## INSTRUCTIONS FOR THE TASK
Each line from the one that includes "if x.live ∧" to the last line of the data below should be set down exactly; no other lines are wanted.

Collected data entries
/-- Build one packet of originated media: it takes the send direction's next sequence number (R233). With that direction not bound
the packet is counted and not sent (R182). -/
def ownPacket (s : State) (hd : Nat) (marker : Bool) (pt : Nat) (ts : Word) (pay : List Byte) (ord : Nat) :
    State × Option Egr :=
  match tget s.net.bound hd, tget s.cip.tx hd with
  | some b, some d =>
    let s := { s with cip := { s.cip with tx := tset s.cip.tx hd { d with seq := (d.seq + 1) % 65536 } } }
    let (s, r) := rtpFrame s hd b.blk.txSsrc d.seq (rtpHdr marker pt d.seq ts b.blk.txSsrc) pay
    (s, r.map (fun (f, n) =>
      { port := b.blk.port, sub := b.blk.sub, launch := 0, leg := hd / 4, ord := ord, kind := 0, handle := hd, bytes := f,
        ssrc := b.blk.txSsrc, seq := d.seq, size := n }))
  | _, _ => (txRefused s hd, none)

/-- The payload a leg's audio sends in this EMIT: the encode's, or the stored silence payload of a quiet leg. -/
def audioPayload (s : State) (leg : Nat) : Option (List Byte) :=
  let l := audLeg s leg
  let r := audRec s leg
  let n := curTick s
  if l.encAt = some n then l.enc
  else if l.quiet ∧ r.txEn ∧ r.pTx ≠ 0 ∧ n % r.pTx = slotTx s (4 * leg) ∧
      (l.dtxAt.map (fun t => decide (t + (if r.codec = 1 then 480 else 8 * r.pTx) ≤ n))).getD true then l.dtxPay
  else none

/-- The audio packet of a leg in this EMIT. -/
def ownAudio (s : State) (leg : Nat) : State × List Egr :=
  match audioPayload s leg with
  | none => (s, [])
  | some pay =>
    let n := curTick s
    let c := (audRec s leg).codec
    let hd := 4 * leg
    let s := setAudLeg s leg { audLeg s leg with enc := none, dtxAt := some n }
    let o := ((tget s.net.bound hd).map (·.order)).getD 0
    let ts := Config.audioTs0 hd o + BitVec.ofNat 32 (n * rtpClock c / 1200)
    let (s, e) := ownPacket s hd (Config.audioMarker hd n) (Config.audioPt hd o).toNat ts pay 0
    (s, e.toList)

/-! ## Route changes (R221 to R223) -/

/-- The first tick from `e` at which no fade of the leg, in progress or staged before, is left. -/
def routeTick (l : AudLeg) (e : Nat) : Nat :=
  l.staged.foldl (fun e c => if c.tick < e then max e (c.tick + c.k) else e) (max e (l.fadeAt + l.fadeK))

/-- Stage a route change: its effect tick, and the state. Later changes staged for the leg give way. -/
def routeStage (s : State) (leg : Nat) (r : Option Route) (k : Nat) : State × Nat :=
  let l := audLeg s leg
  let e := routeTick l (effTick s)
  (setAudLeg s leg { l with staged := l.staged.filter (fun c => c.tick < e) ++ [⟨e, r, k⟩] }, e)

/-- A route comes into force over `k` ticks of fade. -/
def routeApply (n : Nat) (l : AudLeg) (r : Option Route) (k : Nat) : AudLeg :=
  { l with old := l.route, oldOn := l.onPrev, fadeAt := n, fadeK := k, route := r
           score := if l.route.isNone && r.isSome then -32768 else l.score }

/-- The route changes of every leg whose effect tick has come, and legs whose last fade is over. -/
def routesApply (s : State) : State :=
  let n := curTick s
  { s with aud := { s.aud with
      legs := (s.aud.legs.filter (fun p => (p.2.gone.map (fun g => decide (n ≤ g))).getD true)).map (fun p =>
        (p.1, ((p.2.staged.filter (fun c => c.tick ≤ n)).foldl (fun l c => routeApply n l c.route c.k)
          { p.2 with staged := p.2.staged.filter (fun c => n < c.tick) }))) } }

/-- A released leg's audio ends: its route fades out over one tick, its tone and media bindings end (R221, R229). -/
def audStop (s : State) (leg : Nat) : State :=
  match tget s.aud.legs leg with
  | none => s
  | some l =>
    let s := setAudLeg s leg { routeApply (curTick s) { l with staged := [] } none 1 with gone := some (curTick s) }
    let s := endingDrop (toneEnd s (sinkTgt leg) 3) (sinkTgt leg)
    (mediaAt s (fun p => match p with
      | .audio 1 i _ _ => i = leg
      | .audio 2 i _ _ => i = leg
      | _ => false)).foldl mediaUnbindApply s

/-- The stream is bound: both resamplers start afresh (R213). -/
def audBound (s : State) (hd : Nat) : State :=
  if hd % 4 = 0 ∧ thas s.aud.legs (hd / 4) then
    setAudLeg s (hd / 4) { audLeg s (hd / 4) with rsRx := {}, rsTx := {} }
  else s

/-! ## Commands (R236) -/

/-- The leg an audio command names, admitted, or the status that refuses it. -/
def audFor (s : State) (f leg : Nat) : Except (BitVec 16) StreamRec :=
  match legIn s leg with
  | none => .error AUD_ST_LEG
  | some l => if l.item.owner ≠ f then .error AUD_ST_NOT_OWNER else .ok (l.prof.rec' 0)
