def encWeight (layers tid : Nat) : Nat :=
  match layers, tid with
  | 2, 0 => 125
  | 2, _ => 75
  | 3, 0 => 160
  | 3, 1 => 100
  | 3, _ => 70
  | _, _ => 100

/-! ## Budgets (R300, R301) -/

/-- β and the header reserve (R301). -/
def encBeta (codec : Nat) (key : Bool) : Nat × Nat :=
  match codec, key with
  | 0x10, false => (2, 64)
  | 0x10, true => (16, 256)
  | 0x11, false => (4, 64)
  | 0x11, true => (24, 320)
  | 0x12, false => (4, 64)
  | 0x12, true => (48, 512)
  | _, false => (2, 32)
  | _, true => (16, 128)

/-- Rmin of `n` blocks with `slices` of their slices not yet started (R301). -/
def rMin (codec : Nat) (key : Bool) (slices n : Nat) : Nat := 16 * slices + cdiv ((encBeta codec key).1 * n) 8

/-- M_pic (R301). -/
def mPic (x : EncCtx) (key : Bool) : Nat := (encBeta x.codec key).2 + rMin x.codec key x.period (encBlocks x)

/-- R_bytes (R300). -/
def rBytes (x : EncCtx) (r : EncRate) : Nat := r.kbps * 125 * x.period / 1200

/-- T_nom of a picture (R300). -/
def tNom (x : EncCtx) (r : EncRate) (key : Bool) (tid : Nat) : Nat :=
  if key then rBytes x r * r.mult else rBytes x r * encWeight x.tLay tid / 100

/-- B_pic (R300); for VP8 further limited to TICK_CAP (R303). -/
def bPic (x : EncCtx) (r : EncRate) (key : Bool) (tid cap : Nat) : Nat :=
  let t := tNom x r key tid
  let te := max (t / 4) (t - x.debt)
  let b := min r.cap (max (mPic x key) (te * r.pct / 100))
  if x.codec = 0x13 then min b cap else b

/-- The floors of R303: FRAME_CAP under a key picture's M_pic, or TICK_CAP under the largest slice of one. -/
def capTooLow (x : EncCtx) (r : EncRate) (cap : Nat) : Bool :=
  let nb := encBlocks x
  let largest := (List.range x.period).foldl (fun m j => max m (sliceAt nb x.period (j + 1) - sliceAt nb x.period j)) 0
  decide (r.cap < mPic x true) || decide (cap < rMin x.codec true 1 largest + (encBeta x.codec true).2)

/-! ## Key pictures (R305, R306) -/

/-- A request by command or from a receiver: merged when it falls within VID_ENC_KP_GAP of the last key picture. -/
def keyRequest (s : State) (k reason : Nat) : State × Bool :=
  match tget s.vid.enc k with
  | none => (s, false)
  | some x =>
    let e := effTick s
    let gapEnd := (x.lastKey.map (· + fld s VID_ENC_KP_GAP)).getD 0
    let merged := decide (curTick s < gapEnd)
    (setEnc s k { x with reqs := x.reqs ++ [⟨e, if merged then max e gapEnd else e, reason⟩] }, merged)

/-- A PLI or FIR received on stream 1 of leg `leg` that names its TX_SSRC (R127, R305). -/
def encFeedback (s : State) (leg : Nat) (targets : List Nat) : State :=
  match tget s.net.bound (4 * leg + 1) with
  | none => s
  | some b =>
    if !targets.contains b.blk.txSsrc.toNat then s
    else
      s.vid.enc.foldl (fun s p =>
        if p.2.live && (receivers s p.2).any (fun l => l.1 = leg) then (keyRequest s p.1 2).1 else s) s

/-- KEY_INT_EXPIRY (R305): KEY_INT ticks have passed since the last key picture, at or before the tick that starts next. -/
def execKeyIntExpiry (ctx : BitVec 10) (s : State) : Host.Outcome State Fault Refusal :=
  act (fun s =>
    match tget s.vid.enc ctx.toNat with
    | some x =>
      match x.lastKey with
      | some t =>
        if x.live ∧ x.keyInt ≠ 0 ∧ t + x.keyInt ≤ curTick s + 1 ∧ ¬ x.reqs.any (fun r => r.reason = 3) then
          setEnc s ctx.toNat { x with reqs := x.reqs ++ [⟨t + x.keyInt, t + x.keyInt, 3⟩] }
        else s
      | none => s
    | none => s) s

## RESPONSE TO THIS EXERCISE
        if x.live ∧ x.keyInt ≠ 0 ∧ t + x.keyInt ≤ curTick s + 1 ∧ ¬ x.reqs.any (fun r => r.reason = 3) then
          setEnc s ctx.toNat { x with reqs := x.reqs ++ [⟨t + x.keyInt, t + x.keyInt, 3⟩] }
        else s
      | none => s
    | none => s) s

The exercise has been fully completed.